> [EXERCISE MATERIAL]:
-- ==== Sys2Proof/Laws/Memory.lean ====
section
/-!
SUPPORT. Sys2Proof/Laws/Memory.lean: the laws of program memory and scratch memory: a word reads what was written to it, every
other word reads as before, and every operation keeps the canonical form.
-/
set_option Elab.async false
namespace Sys2Proof.Machine

theorem Memory.read_write (m : Memory) (a b : Nat) (v : Word) :
    (m.write a v).read b = if a = b then v else m.read b := sget_sput _ a b v m

@[simp] theorem Memory.read_write_same (m : Memory) (a : Nat) (v : Word) : (m.write a v).read a = v :=
  sget_sput_same _ a v m

theorem Memory.read_write_ne (m : Memory) {a b : Nat} (v : Word) (h : a ≠ b) : (m.write a v).read b = m.read b :=
  sget_sput_ne _ v m h

theorem Memory.wf_write {m : Memory} (a : Nat) (v : Word) (h : m.wf = true) : (m.write a v).wf = true :=
  swf_sput _ a v h

/-! ### The state's memories -/

theorem State.scratchWrite_read (s : State) (a b : Nat) (v : Word) :
    Memory.read (s.scratchWrite a v).scratch b = if a = b then v else Memory.read s.scratch b := Memory.read_write s.scratch a b v

theorem State.progWrite_read (s : State) (a b : Nat) (v : Word) :
    Memory.read (s.progWrite a v).prog b = if a = b then v else Memory.read s.prog b := Memory.read_write s.prog a b v

theorem State.scratchWrite_wf (s : State) (a : Nat) (v : Word) (h : Memory.wf s.scratch = true) :
    Memory.wf (s.scratchWrite a v).scratch = true := Memory.wf_write a v h

theorem State.progWrite_wf (s : State) (a : Nat) (v : Word) (h : Memory.wf s.prog = true) :
    Memory.wf (s.progWrite a v).prog = true := Memory.wf_write a v h

theorem State.scratchFill_wf (a : Nat) (l : List Word) (s : State) (h : Memory.wf s.scratch = true) :
    Memory.wf (State.scratchFill a l s).scratch = true := by
  induction l generalizing a s with
  | nil => exact h
  | cons v r ih => exact ih (a + 1) _ (State.scratchWrite_wf s a v h)

/-- What a word of scratch memory reads after words were written from an address on. -/
theorem State.scratchFill_read (a : Nat) (l : List Word) (s : State) (b : Nat) :
    Memory.read (State.scratchFill a l s).scratch b =
      if a ≤ b ∧ b < a + l.length then l.getD (b - a) 0 else Memory.read s.scratch b := by
  induction l generalizing a s with
  | nil => simp only [State.scratchFill, List.length_nil]; rw [if_neg (by omega)]
  | cons v r ih =>
    show Memory.read (State.scratchFill (a + 1) r (s.scratchWrite a v)).scratch b = _
    rw [ih, State.scratchWrite_read]
    by_cases hb : a = b
    · subst hb; simp
    · by_cases h1 : a + 1 ≤ b ∧ b < a + 1 + r.length
      · rw [if_pos h1, if_pos ⟨by omega, by simp; omega⟩]
        obtain ⟨n, hn⟩ : ∃ n, b = a + 1 + n := ⟨b - (a + 1), by omega⟩
        subst hn
        rw [show a + 1 + n - a = n + 1 by omega, show a + 1 + n - (a + 1) = n by omega]
        rfl
      · rw [if_neg h1, if_neg hb, if_neg (by simp; omega)]

end Sys2Proof.Machine
end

> [EXERCISE GOAL]: Repeat the records above exactly, from the first line to the last.

> [THE ANSWER]:
-- ==== Sys2Proof/Laws/Memory.lean ====
section
/-!
SUPPORT. Sys2Proof/Laws/Memory.lean: the laws of program memory and scratch memory: a word reads what was written to it, every
other word reads as before, and every operation keeps the canonical form.
-/
set_option Elab.async false
namespace Sys2Proof.Machine

theorem Memory.read_write (m : Memory) (a b : Nat) (v : Word) :
    (m.write a v).read b = if a = b then v else m.read b := sget_sput _ a b v m

@[simp] theorem Memory.read_write_same (m : Memory) (a : Nat) (v : Word) : (m.write a v).read a = v :=
  sget_sput_same _ a v m

theorem Memory.read_write_ne (m : Memory) {a b : Nat} (v : Word) (h : a ≠ b) : (m.write a v).read b = m.read b :=
  sget_sput_ne _ v m h

theorem Memory.wf_write {m : Memory} (a : Nat) (v : Word) (h : m.wf = true) : (m.write a v).wf = true :=
  swf_sput _ a v h

/-! ### The state's memories -/

theorem State.scratchWrite_read (s : State) (a b : Nat) (v : Word) :
    Memory.read (s.scratchWrite a v).scratch b = if a = b then v else Memory.read s.scratch b := Memory.read_write s.scratch a b v

theorem State.progWrite_read (s : State) (a b : Nat) (v : Word) :
    Memory.read (s.progWrite a v).prog b = if a = b then v else Memory.read s.prog b := Memory.read_write s.prog a b v

theorem State.scratchWrite_wf (s : State) (a : Nat) (v : Word) (h : Memory.wf s.scratch = true) :
    Memory.wf (s.scratchWrite a v).scratch = true := Memory.wf_write a v h

theorem State.progWrite_wf (s : State) (a : Nat) (v : Word) (h : Memory.wf s.prog = true) :
    Memory.wf (s.progWrite a v).prog = true := Memory.wf_write a v h

theorem State.scratchFill_wf (a : Nat) (l : List Word) (s : State) (h : Memory.wf s.scratch = true) :
    Memory.wf (State.scratchFill a l s).scratch = true := by
  induction l generalizing a s with
  | nil => exact h
  | cons v r ih => exact ih (a + 1) _ (State.scratchWrite_wf s a v h)

/-- What a word of scratch memory reads after words were written from an address on. -/
theorem State.scratchFill_read (a : Nat) (l : List Word) (s : State) (b : Nat) :
    Memory.read (State.scratchFill a l s).scratch b =
      if a ≤ b ∧ b < a + l.length then l.getD (b - a) 0 else Memory.read s.scratch b := by
  induction l generalizing a s with
  | nil => simp only [State.scratchFill, List.length_nil]; rw [if_neg (by omega)]
  | cons v r ih =>
    show Memory.read (State.scratchFill (a + 1) r (s.scratchWrite a v)).scratch b = _
    rw [ih, State.scratchWrite_read]
    by_cases hb : a = b
    · subst hb; simp
    · by_cases h1 : a + 1 ≤ b ∧ b < a + 1 + r.length
      · rw [if_pos h1, if_pos ⟨by omega, by simp; omega⟩]
        obtain ⟨n, hn⟩ : ∃ n, b = a + 1 + n := ⟨b - (a + 1), by omega⟩
        subst hn
        rw [show a + 1 + n - a = n + 1 by omega, show a + 1 + n - (a + 1) = n by omega]
        rfl
      · rw [if_neg h1, if_neg hb, if_neg (by simp; omega)]

end Sys2Proof.Machine
end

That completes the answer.